E por isso é que fiz o meu festival, precisamente. Para tentar testar outras linguagens, outras formas de olhar para o mundo. Há um capítulo no último relatório do IPCC, do Painel Intergovernamental para as Alterações Climáticas, relativo ao lado da procura. E são os próprios cientistas climáticos que pedem ajuda aos criativos, aos artistas, aos humoristas, aos influenciadores, reconhecendo que a ciência climática é difícil de comunicar às pessoas. Porque é complexa e porque, quando uma pessoa começa uma frase com 2050, o cérebro já desligou, já nem está a ouvir. O Festival Boil, que no próximo ano terá a segunda edição, coloca cientistas, artistas e humoristas a conversarem. E isto é importante para as empresas que estão a fazer processos de transformação.
Há riscos de retrocesso na área ambiental e social?
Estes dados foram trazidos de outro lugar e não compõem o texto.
/-! ### Turnaround and reply -/

/-- R16, R14, R64: what the turnaround slot's reading leads to at the initiator. -/
def FrameRec.afterTurnaround (f : FrameRec) (reading : SlotReading) : FrameRec :=
  match reading with
  | .absent => f.close (some .framing)
  | .refuse => f.close (some .refused)
  | .accept => { f with position := .replyLength }

/-- R107, R114, R116: what the serving port gives at the turnaround: DECLINE, or the bytes of its reply. -/
def State.turnaroundReply (s : State) (p : PortId) (v : ServiceRec) : Option LatchedReply :=
  match v.turnaround with
  | some .empty => some (.reply [])
  | some .decline => some .decline
  | none =>
    match (s.port p).window with
    | .replying _ y _ => some y
    | _ => (s.snapshot p).map fun n => .reply n.data

/-- R16, R107, R114, R116: the turnaround slot ends. A serving port goes on as it has driven the slot. Where it has declined
and another station makes the slot read REPLY, it sends nothing and follows the frame (notes/assumptions/29.md). -/
def execTurnaroundSlot (p : PortId) (presence verdict : Level) (s : State) : Answer :=
  .next <| s.inFrame p fun x f =>
    let reading := readSlot presence verdict
    let seen : Position := if reading = .accept then .replyLength else .done
    match f.position, x.state, f.service with
    | .turnaround, .initiating, _ => s.initiatorGoes p (f.afterTurnaround reading) .released verdict
    | .turnaround, .serving, some v =>
      let g := { f with service := some { v with turnaround := none } }
      match s.turnaroundReply p v with
      | some .decline =>
        (s.setFrame p { g with position := seen, overridden := reading = .accept } verdict).driveBda p .released
      | some (.reply bytes) =>
        (s.setFrame p { g with position := .replyLength, reply := bytes } verdict).driveBda p .drivenLow
      | none => s
    | .refused, .serving, _ => s.observeFrame p { f with position := seen } verdict 1
    | .turnaround, .observing, _ => s.setFrame p { f with position := seen } verdict
    | _, _, _ => s

/-- R17: where the frame stands after the reply-length byte: a length of 0 or above 64 is an end point. -/
def afterReplyLength (length : Byte) : Position :=
  if length = 0 ∨ Config.maxLength < length.toNat then .done else .replyByte 0

/-- R17: what the reply-length byte leads to at the initiator. -/
def FrameRec.takeReplyLength (f : FrameRec) (length : Byte) : FrameRec :=
  let g := { f with replyLength := some length }
  if Config.maxLength < length.toNat then g.close (some .framing)
  else if length = 0 then g.close (some .success)
  else { g with position := .replyByte 0 }

/-- R17, R107, R2: the reply-length byte ends; the initiator and a port without a part in the reply take it, and a serving
port has sent it. -/
def execReplyLengthByte (p : PortId) (length : Byte) (s : State) : Answer :=
  .next <| s.inFrame p fun x f =>
    let last := levelOfBit (lastBit length)
    match f.position, x.state with
    | .replyLength, .initiating => s.initiatorGoes p (f.takeReplyLength length) x.bdaDriver last
    | .replyLength, .observing =>
      s.setFrame p { f with position := afterReplyLength length, replyLength := some length } last
    | .replyLength, .serving =>
      if f.overridden then
        s.setFrame p { f with position := afterReplyLength length, replyLength := some length } last
      else
        match s.sentByte x f with
        | some sent => s.byteSent p { f with position := afterReplyLength sent, replyLength := some sent } sent
        | none => s
    | _, _ => s

/-- R17, R14, R64: the initiator takes reply byte `n`, or drives REFUSE in the slot that follows: beyond its capacity,
after it has given up the frame, or with an abort pending. -/
def State.takeReplyByte (s : State) (p : PortId) (f : FrameRec) (r : SubId) (n : Nat) (byte : Byte) : State :=
  let g := { f with position := .replySlot n }
  let last := levelOfBit (lastBit byte)
  match s.execOf r with
  | none => s
  | some (x, e) =>
    if x.desc.replyCapacity ≤ n ∨ s.mustClose f then
      (s.setFrame p { g with refusing := true } last).driveBda p .released
    else ((s.setExec r x { e with replyArea := e.replyArea ++ [byte] }).setFrame p g last).driveBda p .released

/-- R16, R17, R107, R2: a reply byte ends; the initiator takes it, a port without a part in the reply follows it, and a
serving port has sent it. -/
def execReplyByte (p : PortId) (byte : Byte) (s : State) : Answer :=
  .next <| s.inFrame p fun x f =>
    match f.position, x.state, f.turn with
    | .replyByte n, .initiating, some r => s.takeReplyByte p f r n byte
    | .replyByte n, .observing, _ => s.setFrame p { f with position := .replySlot n } (levelOfBit (lastBit byte))
    | .replyByte n, .serving, _ =>
      if f.overridden then s.setFrame p { f with position := .replySlot n } (levelOfBit (lastBit byte))
      else
        match s.sentByte x f with
        | some sent => s.byteSent p { f with position := .replySlot n } sent
        | none => s
    | _, _, _ => s

/-- The port samples dominant at bit `bit`, counted from the first on the wire, of a byte that it is sending, and has left
that bit recessive (R11, R17). -/
def State.sentRecessive (s : State) (x : Port) (f : FrameRec) (bit : Fin 8) : Bool :=
  (s.sentByte x f).any fun b => b.getMsbD bit.val

/-- R17, R107, R2: a port sending as target samples dominant on a bit it left recessive. It releases BDA, drives nothing
more, and follows the frame to its end (notes/assumptions/36.md); after the engine's failure it is OFF (R42,
notes/assumptions/16.md). -/
def execOverridden (p : PortId) (s : State) (bit : Fin 8 := 0) : Answer :=
  .next <| s.inFrame p
    (fun x f =>
      if x.state = .serving ∧ s.sentRecessive x f bit then
        s.setPort p
          { x.clocked s.timeBase .dominant bit with
            bdaDriver := .released, frame := some { f with overridden := true, bit := bit.val } }
      else s)
    fun x f => if x.state = .serving ∧ s.sentRecessive x f bit then s.leavesFrame p else s

/-! ### Holds -/

/-- R4, R11, R12, R16, R17, R66: what the port drives on BDA in a bit of the byte or slot its frame is in, once BCK has fallen:
the bit of the byte that it sends; in a slot that it answers, presence dominant and then its verdict; and nothing in any
other, so that the sender of the byte before a slot has released BDA. In the header no row but ARBITRATION_LOSS names the
bit, and the driver stays as it is (notes/assumptions/17.md). It stays too in a turnaround slot whose answer is no longer
held, after the engine's failure (R42, notes/assumptions/16.md). -/
def State.bdaInBit (s : State) (p : PortId) (x : Port) (f : FrameRec) (bit : Fin 8) : Driver :=
  let slot := fun (accepts : Bool) => if bit = 0 ∨ accepts then Driver.drivenLow else .released
  match x.state, f.position, f.service with
  | .initiating, .replySlot _, _ => slot (!f.refusing)
  | .initiating, .closing, _ | .serving, .closing, _ => .drivenLow
  | .serving, .headerSlot, some v =>
    match v.verdict with
    | some .accept => slot true
    | some .refuse => slot false
    | some .noPresence | none => .released
  | .serving, .byteSlot _, _ => slot true
  | .serving, .turnaround, some v =>
    match s.turnaroundReply p v with
    | some .decline => slot false
    | some (.reply _) => slot true
    | none => x.bdaDriver
  | .arbitrating, _, _ => x.bdaDriver
  | _, _, _ =>
    match s.sentByte x f with
    | some byte => driverOfBit (byte.getMsbD bit.val)
    | none => .released

/-- R13, R21: BCK stays low in a bit of the frame, in which the port drives BDA as `bda` says. Its low time counts from its
fall (R3), and no low time of BDA counts from before that. -/
def Port.bckHeld (x : Port) (now : Time) (bit : Nat) (bda : Driver) : Port :=
  { x with
    bckLowSince := some (x.lastFall now bit), silenceSince := none, bdaDriver := bda,
    bdaLowSince := if bda = .drivenLow ∨ x.bdaLowSince.isSome then some (x.bdaLowAt now bit) else none }

/-- R13, R28: the port as initiator finds BCK low after it has released it, and measures the hold from now on, at any point
of the frame (notes/assumptions/30.md). Every other port counts it as time that BCK is low; a port that holds BCK itself
does not (R21). After the engine's failure an initiator that waits out a hold is OFF, and every other port that
drives on does so (R42); in the header the wait is another initiator's slower clock and no hold (R3). -/
def execHold (p : PortId) (s : State) (bit : Fin 8 := 0) : Answer :=
  let held := fun (x : Port) (f g : FrameRec) =>
    s.setPort p
      { x.bckHeld s.timeBase bit (s.bdaInBit p x f bit) with frame := some { g with bit := bit.val, held := true } }
  let found := fun (x : Port) (f : FrameRec) =>
    match x.state with
    | .initiating => held x f { f with holdSince := some s.timeBase }
    | .arbitrating | .observing | .serving => held x f f
    | _ => s
  .next <| s.inFrame p found fun x f => if x.state = .initiating then s.leavesFrame p else found x f

/-- R14, R28: the hold has lasted longer than the port's hold ceiling; the frame is given up. -/
def execHoldCeilingPassed (p : PortId) (s : State) : Answer :=
  .next <| s.event p <| s.onFrame fun x f =>
    if x.state = .initiating ∧ f.holdSince.isSome then
      ({ s with timeBase := dueAfter f.holdSince x.config.holdCeiling s.timeBase } : State).setPort p
        { x with frame := some { f with givenUp := true } }
    else s
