/-- 11.2, 11.3, 11.4, R185: the fields of the setup block, of a transfer descriptor and of every administration descriptor,
read little-endian at their offsets; bytes and bits that no field names do not count. 11.1, 11.5: the numbers of the code
tables. -/
def Obligations.DescriptorLayoutsAndCodes : Prop :=
  (∀ bytes : List Byte,
    let b := fun i => (byteAt bytes i).toNat
    let half := fun i => b i + 256 * b (i + 1)
    let word := fun i => half i + 2 ^ 16 * half (i + 2)
    let long := fun i => word i + 2 ^ 32 * word (i + 4)
    (let k := decodeSetup bytes
     k.adminBase.toNat = long 0x00 ∧ k.adminSize = half 0x08 ∧ k.completionBase.toNat = long 0x10 ∧
     k.completionSize = half 0x18 ∧ k.vector = b 0x1A ∧ k.threshold = b 0x1B ∧ k.delay = half 0x1C) ∧
    ((decodeXfer bytes).isSome = true ↔ 1 ≤ b 0x02 ∧ b 0x02 ≤ 5) ∧
    (∀ d, decodeXfer bytes = some d →
      d.tag.toNat = half 0x00 ∧
      d.kind = (if b 0x02 = 1 then .marker else if b 0x02 = 2 then .send else if b 0x02 = 3 then .query
        else if b 0x02 = 4 then .notice else .answer) ∧
      (d.probe = true ↔ b 0x03 % 2 = 1) ∧ (d.decline = true ↔ b 0x03 / 2 % 2 = 1) ∧
      d.dest.toNat = half 0x04 % 1024 ∧ d.channel.toNat = b 0x06 ∧ d.outLength = b 0x07 ∧
      d.replyCapacity = b 0x08 ∧ d.attemptLimit = b 0x09 % 16 ∧ d.deadline = half 0x0A ∧
      d.token.toNat = half 0x0C ∧ d.outBuffer.toNat = long 0x10 ∧ d.replyBuffer.toNat = long 0x18) ∧
    (tagOf bytes).toNat = half 0x00 ∧
    (b 0x02 = 0x10 → ∀ base : Addr, base.toNat = long 0x10 →
      decodeAdmin bytes = .createSubmissionRing (b 0x04) (b 0x05) (b 0x06) (b 0x07) (half 0x08) base) ∧
    (b 0x02 = 0x11 → decodeAdmin bytes = .deleteSubmissionRing (b 0x04)) ∧
    (b 0x02 = 0x12 → ∀ base : Addr, base.toNat = long 0x10 →
      decodeAdmin bytes = .createCompletionRing (b 0x04) (b 0x05) (b 0x06) (half 0x08) (half 0x0A) base) ∧
    (b 0x02 = 0x13 → decodeAdmin bytes = .deleteCompletionRing (b 0x04)) ∧
    (b 0x02 = 0x14 → ∀ (data : Word32) (address : Addr), data.toNat = word 0x08 → address.toNat = long 0x10 →
      decodeAdmin bytes = .setVector (b 0x04) (b 0x05 % 2 == 1) data address) ∧
    (b 0x02 = 0x15 → ∀ base : Addr, base.toNat = long 0x10 →
      decodeAdmin bytes = .createReceiveRing (b 0x04) (b 0x05) (b 0x06) (b 0x07) (half 0x08) (half 0x0A) base) ∧
    (b 0x02 = 0x16 → decodeAdmin bytes = .deleteReceiveRing (b 0x04)) ∧
    (b 0x02 = 0x17 →
      decodeAdmin bytes =
        .setPort (b 0x04) (b 0x05) (half 0x06) (half 0x08) (half 0x0A) (b 0x0C) (b 0x0D) (b 0x0E)) ∧
    (b 0x02 = 0x18 → decodeAdmin bytes = .portControl (b 0x04) (b 0x05)) ∧
    (b 0x02 = 0x19 → ∀ buffer : Addr, buffer.toNat = long 0x10 →
      decodeAdmin bytes = .readPortStats (b 0x04) (b 0x05 % 2 == 1) buffer) ∧
    (b 0x02 = 0x1A →
      decodeAdmin bytes =
        .setMatch (b 0x04) (b 0x05) (BitVec.ofNat 4 (b 0x06)) (BitVec.ofNat 3 (b 0x07)) (byteAt bytes 0x08)
          (byteAt bytes 0x09) (byteAt bytes 0x0A) (byteAt bytes 0x0B) (byteAt bytes 0x0C) (b 0x0D % 2 == 1)
          (byteAt bytes 0x0E) (half 0x10) (half 0x12)) ∧
    (b 0x02 = 0x1B → decodeAdmin bytes = .clearMatch (b 0x04)) ∧
    (b 0x02 = 0x1C → ∀ buffer : Addr, buffer.toNat = long 0x10 →
      decodeAdmin bytes = .setReply (b 0x04) (b 0x05) (b 0x06 % 2 == 1) buffer) ∧
    (b 0x02 = 0x1D → decodeAdmin bytes = .clearReply (b 0x04)) ∧
    (b 0x02 = 0x1E → decodeAdmin bytes = .clearHealth (b 0x04) (b 0x05) (half 0x06)) ∧
    (b 0x02 = 0x1F → ∀ buffer : Addr, buffer.toNat = long 0x10 → decodeAdmin bytes = .readHealth buffer) ∧
    (b 0x02 = 0x20 → decodeAdmin bytes = .abort (b 0x04) (BitVec.ofNat 16 (half 0x06))) ∧
    (b 0x02 < 0x10 ∨ 0x20 < b 0x02 → decodeAdmin bytes = .unknown (byteAt bytes 0x02))) ∧
  [EngineState.disabled, .starting, .running, .halting, .halted, .failed].map EngineState.code = [0, 1, 2, 3, 4, 5] ∧
  [FailureCause.none, .setupFault, .setupInvalid, .adminFetchFault, .completionWriteFault, .receiveWriteFault,
    .messageWriteFault].map FailureCause.code = [0, 1, 2, 3, 4, 5, 6] ∧
  [Status.success, .truncated, .noTarget, .refused, .framing, .holdTimeout, .clash, .expired, .arbExhausted, .busStuck,
    .portDown, .barred, .storeFault, .aborted, .tooLate, .fetchFault, .badDescriptor, .badCommand, .badParameter, .inUse,
    .notFound, .portBusy].map Status.code = List.range 22 ∧
  [FrameKind.send, .query, .notice].map FrameKind.code = [2, 3, 4] ∧
  [RecordKind.frame, .queryWaiting, .queryClosed, .slotConsumed, .slotWritten].map RecordKind.code = [1, 2, 3, 4, 5] ∧
  [CloseReason.expired, .portStopped, .withdrawn, .busStuck].map CloseReason.code = [1, 2, 3, 4] ∧
  [HealthState.suspect, .barred, .good].map HealthState.code = [1, 2, 3] ∧
  (∀ n : Nat, Action.ofCode n =
    if n = 1 then some .deliver else if n = 2 then some .replySlot else if n = 3 then some .slotWrite
    else if n = 4 then some .defer else if n = 5 then some .refuse else none) ∧
  (∀ n : Nat, Rate.ofCode n =
    if n = 0 then some .k125 else if n = 1 then some .k250 else if n = 2 then some .k500 else if n = 3 then some .k1000
    else none) ∧
  ∀ n : Nat, FullPolicy.ofCode n =
    if n = 0 then some .refuseWhenFull else if n = 1 then some .discardWhenFull else none
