-- ==== Sys2Proof/Tests/Slice0.lean ====
section
/-!
SUPPORT. The model's own tests. Three kinds stand here: the refusals of ill-formed commands by `Instr.wellFormed`
(`smoke_…`); results that the worked examples and the tables of spec/ give, one step each (`test_…`); and for every
statement with hypotheses a concrete state and operands that meet them, clause by clause (`witness_<statement>`).
-/
namespace Sys2Proof.Tests
open Sys2Proof.Machine Sys2Proof.Safety

set_option Elab.async false

/-! ### Well-formedness -/

theorem smoke_engine_command_codes :
    (Instr.unknownEngineCommand 1).wellFormed = false ∧ (Instr.unknownEngineCommand 5).wellFormed = false ∧
    (Instr.unknownEngineCommand 0).wellFormed = true ∧ (Instr.unknownEngineCommand 6).wellFormed = true := by decide

theorem smoke_ignored_register_write :
    (Instr.ignoredRegisterWrite 2 0xF 1).wellFormed = false ∧ (Instr.ignoredRegisterWrite 6 0xF 1).wellFormed = false ∧
    (Instr.ignoredRegisterWrite 5 0 1).wellFormed = true ∧
    (Instr.ignoredRegisterWrite 2 0x7 1).wellFormed = true ∧ (Instr.ignoredRegisterWrite 7 0xF 1).wellFormed = true := by
  decide

theorem smoke_setup_read_length :
    (Instr.setupReadEnd (.data (zeros 63))).wellFormed = false ∧
    (Instr.setupReadEnd (.data (zeros 64))).wellFormed = true := by decide

theorem smoke_slot_read_length :
    (Instr.slotReadEnd 1 (.data (zeros 65))).wellFormed = false ∧
    (Instr.slotReadEnd 1 (.data (zeros 64))).wellFormed = true := by decide

theorem smoke_payload_read_length :
    (Instr.payloadReadEnd 1 (.data [])).wellFormed = false ∧
    (Instr.payloadReadEnd 1 (.data (zeros 65))).wellFormed = false ∧
    (Instr.payloadReadEnd 1 (.data (zeros 64))).wellFormed = true := by decide

theorem smoke_reply_read_length :
    (Instr.setReplyReadEnd (.data [])).wellFormed = false ∧
    (Instr.setReplyReadEnd (.data (zeros 65))).wellFormed = false ∧
    (Instr.setReplyReadEnd (.data [1])).wellFormed = true := by decide

/-! ### Formats of chapter 11 -/

/-- 11.7: the header of the SEND from station 17 to station 36, as the spec builds it. -/
theorem test_header_of_the_arbitration_example : buildHeader .send 36 17 = 0x424046 := by decide

/-- R185: undefined bits of a descriptor are ignored. -/
theorem test_descriptor_ignores_reserved_bits :
    let bytes := [1, 0, 2, 0xFC, 0x05, 0xFC, 0, 0, 0, 0x2F] ++ zeros 54
    (decodeXfer bytes).map (fun d => (d.probe, d.decline, d.dest, d.attemptLimit)) = some (false, false, 5, 15) := by
  decide

/-- R12: the readings of an acknowledge slot. -/
theorem test_slot_readings :
    readSlot .dominant .dominant = .accept ∧ readSlot .dominant .recessive = .refuse ∧
    readSlot .recessive .dominant = .absent ∧ readSlot .recessive .recessive = .absent := by decide

/-- 11.1: POST and ACK, by their bits. -/
theorem test_register_words :
    postRing 0x0FFF001F = 31 ∧ postIndex 0x0FFF001F = 4095 ∧ ackRing 0x0003000F = .completion 15 ∧
    ackRing 0x80030002 = .receive 2 ∧ ackIndex 0x80030002 = 3 := by decide

/-- R177: 2^32 µs after 0 the time base is 0 again; a moment already passed leaves it alone. -/
theorem test_reach_across_the_wrap :
    reach 0xFFFFFFFF 4 = 4 ∧ reach 4 0xFFFFFFFF = 4 ∧ reach 9 9 = 9 := by decide

/-! ### Small states -/

/-- The state after a command. -/
def after (c : Instr) (s : State) : State :=
  match exec c s with
  | .next t => t
  | .fault r => nomatch r
  | .refused _ => s

/-- A submission ring of 8 slots on completion ring 0. -/
def ring8 : SubRing := { SubRing.reset with state := .active, base := 4096, size := 8, completion := some 0 }

/-- The engine just started: RUNNING, with rings 0 of 8 slots. -/
def running : State :=
  (({ State.reset with engine := .running } : State).setSub 0 ring8).setCpl 0 (CplRing.made 8192 8 0 1 0)

/-- Ring 0 holds a command with tag 7, in a phase of its execution. -/
def inPhase (phase : AdminPhase) (cmd : AdminCmd) (s : State := running) : State :=
  { s.setSub 0 { ring8 with occupancy := .staged, staged := some (.admin 7 cmd) } with admin := phase }

/-- Ring 0 holds a command that has not been taken. -/
def carrying (cmd : AdminCmd) (s : State := running) : State := inPhase .fresh cmd s

/-- The status and result word of the last completion handed to completion ring 0. -/
def lastStatus (s : State) : Option (Status × Word32) := (s.cpl 0).queue.getLast?.map fun e => (e.status, e.result)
Estamos a fazer um projeto com o "cluster" industrial sobre a pegada social. Com a nova diretiva europeia, o tema social vai passar a ter quase a mesma importância do ambiental. Vai obrigar as empresas a olharem mais para a relação com as comunidades, com os seus trabalhadores, o impacto que têm na diversidade e inclusão. Na verdade, devíamos estar a falar de justiça climática com as duas dimensões, a social e a climática. E se pensarmos de uma forma global, os riscos para a democracia são riscos para a evolução da forma como trabalhamos para travar o processo acelerado de alterações climáticas e de crises sociais. As manifestações dos agricultores na Europa, um dos efeitos que tiveram foi o crescimento de partidos extremistas, que têm uma posição antirregulação ambiental e que rapidamente tiveram uma votação muito expressiva.
O que nos leva de novo para a comunicação.
Exatamente, ou seja, à forma como não se está a olhar para esta evolução. A democracia e a forma como nós olhamos para o planeta estão tão ligadas que precisamos mesmo de perceber que está a haver retrocessos.